■ **Task data**
- Opening Delimiter -

-- ==== Sys2Proof/Tests/Slice0.lean ====
section
/-!
SUPPORT. Tests of the model's author: ill-formed commands that the checks refuse, values that the manual prints, and, for every statement
with hypotheses, a state and operands that meet those of each clause, at the ends of their ranges.
-/

namespace Sys2Proof.Tests

open Sys2Proof Sys2Proof.Machine

set_option Elab.async false

/-! ### Small states -/

/-- In RUN, an image loaded, nothing declared. -/
def run : State := { State.reset with mode := .run, ldr := { ({} : Loader) with st := .loaded, applied := true } }
/-- In SERVICE. -/
def svc : State := { run with mode := .service }
/-- In LOAD, at a step of start-up. -/
def load (x : LdrSt) : State := { State.reset with mode := .load, ldr := { ({} : Loader) with st := x } }
/-- Slot k declared with n phases and populated, with a change of its channel. -/
def slot (k n : Nat) (f : Channel → Channel) (s : State) : State := modCh k (fun c => f { c with nph := n, pop := true }) s
/-- At a tick. -/
def tick (t : Nat) (s : State) : State := { s with tb := { s.tb with run := t } }
/-- The supply sequencer. -/
def supply (f : Seq → Seq) (s : State) : State := modSeq f s
/-- A rail that is enabled, and good or not. -/
def rail (r : Nat) (good : Bool) (s : State) : State := modRail r (fun x => { x with en := true, good := good }) s
/-- A controller's session, number 0. -/
def ctl : Session := { role := .controller, hbMs := 100, ip := 10, udp := 20, hostId := 0x55, seq := 7 }
def ep0 : Endpoint := ⟨0, 10, 20, 51520, 7, none⟩
/-- Both ports up, an address, and a session in place 0. -/
def linked (x : Session) (s : State) : State :=
  { s with link := { s.link with p0 := { up := true }, p1 := { up := true }, ipNow := 0xC0A80001, sess := [some x, none, none, none] } }
/-- A request of session 0. -/
def req (ty seq : Nat) (b : List Byte) : List Byte := pzMsg State.reset ty 0 0 seq b

/-! ### Ill-formed commands -/

theorem test_address_out_of_range :
    [Instr.regWrite .i2c (2 ^ 24) 0, .rcRead .i2c (2 ^ 24) 0, .wideReadCapture .i2c (2 ^ 24), .feCalWrite .i2c (2 ^ 24) 0,
      .sqzCfgWrite .i2c (2 ^ 24) 0, .nvmWindowWrite .i2c (2 ^ 24) 0].all (fun c => !c.wellFormed) = true := by decide

theorem test_short_other_header : (Instr.imageReadDone 0 [] (List.replicate 63 0) none false true).wellFormed = false := by decide

theorem test_endpoint_and_message_too_large :
    ((Instr.hello ⟨0, 2 ^ 32, 0, 0, 0, none⟩ []).wellFormed || (Instr.hello ⟨0, 0, 2 ^ 16, 0, 0, none⟩ []).wellFormed || (Instr.hello ⟨0, 0, 0, 2 ^ 16, 0, none⟩ []).wellFormed ||
      (Instr.hello ⟨0, 0, 0, 0, 2 ^ 48, none⟩ []).wellFormed || (Instr.hello ⟨0, 0, 0, 0, 0, some (2 ^ 12)⟩ []).wellFormed || (Instr.read ep0 (List.replicate 1473 0)).wellFormed)
      = false := by decide +kernel

theorem test_target_address_bytes : (Instr.twiTargetRead (some [0, 0]) 1 .free).wellFormed = false := by decide

theorem test_arp_and_position_out_of_range :
    ((Instr.arpRequest 0 (2 ^ 32) 0 0 none).wellFormed || (Instr.arpRequest 0 0 (2 ^ 32) 0 none).wellFormed ||
      (Instr.arpRequest 0 0 0 (2 ^ 48) none).wellFormed || (Instr.arpRequest 0 0 0 0 (some (2 ^ 12))).wellFormed)
      = false := by decide

theorem test_container_too_long : ∀ n, 131072 < n → (Instr.commitDone (List.replicate n 0) true).wellFormed = false := by
  intro n h
  simp only [Instr.wellFormed, List.length_replicate, decide_eq_false_iff_not]
  omega

theorem test_well_formed : (Instr.regWrite .i2c (2 ^ 24 - 1) 0).wellFormed = true ∧ (Instr.hello ep0 (List.replicate 1472 0)).wellFormed = true := by decide +kernel

/-! ### Witnesses: the whole block -/

theorem witness_StepTakesTheFrontCommand : run.pending = [] := rfl

theorem witness_EachCommandKeepsWhatItDoesNotTouch : ∃ t, exec .ppsEnd run = .next t := ⟨_, rfl⟩

/-- A state in which each kept list holds something. -/
def kept : State :=
  { setCfg 0x002004 5 run with
    nvm := { ({} : Nvm) with mem := [(0, 1), (1048575, 255)] }, shadow := { wide := [(0x002088, 1)] } :: List.replicate 8 {} }

theorem witness_StoredWordsStayCanonical :
    regsWf 0 kept.regs = true ∧ kept.regs ≠ [] ∧ Memory.wf kept = true ∧ CapturesWf kept ∧ ∃ t, step kept = .next t :=
  ⟨by decide +kernel, by decide +kernel, by decide, by unfold CapturesWf; decide, _, rfl⟩

theorem witness_TablesKeepTheirLengths : Lengths kept = true ∧ ∃ t, step kept = .next t := ⟨by decide, _, rfl⟩

/-- A stack of two sources. -/
def stacked : State := { run with intc := { ({} : Intc) with stk := [] :: [] :: [] :: [] :: [(5, 15), (3, 0)] :: List.replicate 3 [] } }

theorem witness_ClaimStacksKeepRising : StacksRise stacked ∧ ∃ t, step stacked = .next t := ⟨by unfold StacksRise; decide, _, rfl⟩

theorem witness_AtMostOneController : OneController (linked ctl run) ∧ ∃ t, step (linked ctl run) = .next t := by
  have h : ∀ i x, (linked ctl run).getSess i = some x → i = 0 := by
    intro i x h
    rcases i with _ | _ | _ | _ | i
    · rfl
    all_goals first | exact absurd h (by decide) | exact absurd h (by simp [State.getSess, linked])
  exact ⟨⟨rfl, fun i j x y a b _ _ => (h i x a).trans (h j y b).symm⟩, _, rfl⟩

theorem witness_CodingErrorIsBounded : (2 ≠ 0 ∧ 2 % 2 = 0) ∧ (65534 ≠ 0 ∧ 65534 % 2 = 0) ∧ 2 ^ 24 < 2 ^ 32 := by decide

theorem witness_CodedStreamsDecode : 23 ≤ 23 ∧ ∀ u ∈ sqzResiduals 3 0 [0] [-8388608, 8388607, 5], u < 2 ^ 32 := by decide

/-- Grades with one bin, for capacity 100 to 200. -/
def oneBin : List Byte := [1, 0, 1, 0] ++ [1, 0, 0, 0] ++ leBytes 4 100 ++ leBytes 4 200 ++ List.replicate 24 0

theorem witness_TheFirstMatchingBinWins :
    0 < byteAt oneBin 2 ∧ binMatch oneBin 0 ⟨some 200, none, none, none⟩ = true ∧ binMatch oneBin 0 ⟨some 201, none, none, none⟩ = false ∧
    alFind (run.getCh 127).rcp.recipe { ({} : Recipes) with grades := [(0, oneBin)] }.grades = some oneBin ∧
    binOf oneBin (gradedOf { run with rcp := { ({} : Recipes) with grades := [(0, oneBin)] } } 127) = 0xFF := by decide +kernel

/-- A device safe state that may be released, entered from a mode. -/
def held (m : Mode) : State :=
  rail 4 true (rail 5 true (tick 8192 { run with
    mode := .safe
    saf := { ({} : Island) with dev := some (Cause.safSumpOv2, 0xFF), sigOk := true, checked := true, keepAlive := true, from_ := m } }))

theorem witness_DeviceReleaseReturnsToTheFormerMode :
    (∀ m ∈ [Mode.run, .service], (held m).mode.up = true ∧ loaderBusy (held m) = false ∧ mayRelease (held m) .i2c = true ∧
      devUnmet (held m) = none) ∧
    (linked ctl (held .service)).getSess 0 = some ctl ∧ ctl.role = .controller ∧
    (∀ x ∈ (held .service).link.sess, ∀ y, x = some y → y.role ≠ .controller) ∧
    (held .run).saf.keepAlive = true ∧ (held .run).saf.checked = true ∧ (held .run).saf.proof = none := by
  refine ⟨by decide +kernel, rfl, rfl, ?_, rfl, rfl, rfl⟩
  intro x hx y e
  simp [held, rail, tick, run, State.reset, modRail] at hx
  simp [hx] at e

theorem witness_ModeCodesAreThoseOfTheManual : 3 < 4 ∧ Lengths run = true ∧ run.mode.up = true := by decide +kernel
/-! ### Witnesses: registers -/

theorem witness_RegisterWritesByAccessType :
    (0x0FFFFF % 4 ≠ 0) ∧ findReg 0x001FFC = none ∧
    (loaderBusy run = false ∧ (findReg 0x002084).map (·.row.acc) = some .ro ∧ slotReg 0x002084 = false) ∧
    ((load .reading).mode.up = true ∧ loaderBusy (load .reading) = true ∧ (findReg 0x002000).isSome = true ∧
      (findReg 0x002000).map (·.row.id) ≠ some .ldrCmd) ∧
    (run.mode.up = true ∧ (findReg 0x03FC10).isSome = true ∧ slotReg 0x03FC10 = true ∧ populated run 127 = false) ∧
    ((findReg 0x002004).map (·.row.id) = some .cfg ∧ (findReg 0x002004).map (·.row.acc) = some .rwl ∧ slotReg 0x002004 = false ∧
      regsWf 0 run.regs = true ∧ run.mode ≠ .load ∧ run.mode ≠ .service ∧ svc.mode = .service ∧ loaderBusy svc = false) ∧
    ((findReg 0x03FC14).map (·.row.id) = some .cfg ∧ populated (slot 127 1 id run) 127 = true) ∧ State.reset.mode.up = false ∧
    ((findReg 0x010028).map (·.row.id) = some .cfg ∧ (findReg 0x010028).map (·.inst) = some 0 ∧ populated (slot 0 1 id svc) 0 = true ∧
      native (slot 0 1 id svc) 0 = false) := by decide +kernel

theorem witness_ReadsClearAndCapture :
    (run.mode.up = true ∧ (findReg 0x000210).map (·.row.acc) = some .rc) ∧ findReg 0x001FFC = none ∧
    ((findReg (Addr.fe 127 0xA0)).map (fun h => captureSet run (Addr.fe 127 0xA0) h != []) = some true) ∧
    (isRc 0x002004 = false ∧ (findReg 0x002004).map (captureSet run 0x002004) = some [] ∧ State.reset.mode.up = false) ∧
    Lengths run = true ∧ CapturesWf run :=
  ⟨by decide +kernel, by decide +kernel, by decide +kernel, by decide +kernel, rfl, by unfold CapturesWf; decide⟩

theorem witness_RecipeWindowAndCodecWrites :
    Lengths run = true ∧ run.mode = .run ∧ loaderBusy run = false ∧ regsWf 0 run.regs = true ∧
    field 3 0 2 = 3 ∧ field 2 0 2 ≠ 3 ∧
    ((0x00030002 : Word) ≠ 0 ∧ (stepOk (field 0x00030002 0 16) && stepOk (field 0x00030002 16 16)) = false) ∧
    (stepOk (field 0xFFFE0002 0 16) = true ∧ stepOk (field 0xFFFE0002 16 16) = true) ∧
    (State.reset.mode.up = false ∧ (load .reading).mode.up = true ∧ loaderBusy (load .reading) = true ∧ svc.mode = .service ∧
      loaderBusy svc = false) ∧
    (sqzMode run 31 ≠ 1 ∧ sqzMode (setCfg 0x00907C 1 run) 31 = 1) ∧
    (sqzVerify run 31 = false ∧ (4 : Word).toNat.testBit 2 = true) := by decide +kernel

/-! ### Witnesses: supplies -/

/-- The supply sequencer in a state, at a slot. -/
def sup (x : SeqSt) (r : Nat) (m : Mode) (f : Seq → Seq) : State := supply (fun q => f { q with st := x, slot := r, vinOk := true }) { run with mode := m }

theorem witness_PowerUpGoesFromSlotToSlot :
    (State.reset.mode = .backup ∧ State.reset.seq.st = .off ∧ State.reset.seq.shipLatch = false ∧ run.mode ≠ .backup) ∧
    ((supply (fun q => { q with shipLatch := true }) State.reset).seq.shipLatch = true ∧ State.reset.rtc.wakePend = false ∧
      { State.reset with rtc := { State.reset.rtc with wakePend := true } }.rtc.wakePend = true) ∧
    (∀ r ∈ [0, 6, 7], let s := rail r false (sup .up r .load id);
      s.seq.st = .up ∧ s.seq.slot = r ∧ (s.getRail r).en = true ∧ (s.getRail r).good = false ∧ s.seq.restExit = none) ∧
    (∀ m ∈ [Mode.run, .safe], ∀ r ∈ [6, 7], let s := rail r false (sup .up r .rest fun q => { q with restExit := some m });
      s.seq.st = .up ∧ s.seq.slot = r ∧ (s.getRail r).en = true ∧ (s.getRail r).good = false ∧ s.seq.restExit = some m) ∧
    (let s := rail 7 false (sup .on 7 .run id); s.seq.st = .on ∧ (s.getRail 7).en = true ∧ (s.getRail 7).good = false) ∧
    ((State.reset.getRail 0).en = false ∧ State.reset.seq.st ≠ .restartWait) ∧
    (supply (fun q => { q with st := .restartWait }) State.reset).seq.vinOk = false ∧
    (∀ l ∈ [true, false], let s := sup .restartWait 0 .backup fun q => { q with shipLatch := true, onLatched := l };
      s.seq.st = .restartWait ∧ s.seq.vinOk = true ∧ s.mode = .backup ∧ s.seq.shipLatch = true ∧ s.seq.onLatched = l) ∧
    (let s := sup .restartWait 0 .load id; s.seq.st = .restartWait ∧ s.seq.vinOk = true ∧ s.mode ≠ .backup) := by decide +kernel

theorem witness_PowerDownDisablesDescending :
    (let s := rail 5 true (sup .down 7 .run id);
      s.seq.st = .down ∧ s.seq.slot = 7 ∧ (s.getRail 7).en = false ∧ s.seq.restEntry = false ∧ 5 < 7 ∧ (s.getRail 5).en = true ∧
      ∀ j, j < 7 → 5 < j → (s.getRail j).en = false) ∧
    (run.seq.st ≠ .down ∧ run.seq.st ≠ .reverse ∧ downReady run = false) ∧
    downReady (sup .on 0 .run fun q => { q with wait := some .ship }) = true ∧
    ((run.getRail 0).en = false ∧ (rail 0 true (sup .on 0 .run fun q => { q with pfw := true })).seq.pfw = true) ∧
    (∀ x ∈ [SeqSt.on, .up, .down, .off, .reverse, .restartWait], let s := rail 0 true (sup x 0 .run id);
      (s.getRail 0).en = true ∧ s.seq.pfw = false ∧ s.seq.st = x ∧ s.seq.restEntry = false) ∧
    (shuttingDown (sup .on 0 .run id) = false ∧ (let s := sup .on 0 .run fun q => { q with wait := some .ship }; shuttingDown { s with nvm := { s.nvm with lock := true } } = true)) ∧
    (∀ r ∈ [0, 3, 4, 5, 6, 7], let s := rail r true (sup .on 0 .run id);
      s.seq.st = .on ∧ (s.getRail r).en = true ∧ (s.getRail r).good = true) ∧
    (let s := rail 0 false (sup .on 0 .run id); (s.getRail 0).good = false) ∧
    (let s := rail 7 true (sup .up 0 .run id); s.seq.st ≠ .on ∧ s.seq.restExit = none ∧ s.seq.restEntry = false) := by decide +kernel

- Closing Delimiter -

■ **Exercise directions**
Write out exactly the lines that fall from the line with "theorem test_target_address_bytes : (Instr.twiTargetRead" to the line with "(Instr.arpRequest 0 0 0 (2" in the records above, keeping both ends.

■ **Exercise answer**
theorem test_target_address_bytes : (Instr.twiTargetRead (some [0, 0]) 1 .free).wellFormed = false := by decide

theorem test_arp_and_position_out_of_range :
    ((Instr.arpRequest 0 (2 ^ 32) 0 0 none).wellFormed || (Instr.arpRequest 0 0 (2 ^ 32) 0 none).wellFormed ||
      (Instr.arpRequest 0 0 0 (2 ^ 48) none).wellFormed || (Instr.arpRequest 0 0 0 0 (some (2 ^ 12))).wellFormed)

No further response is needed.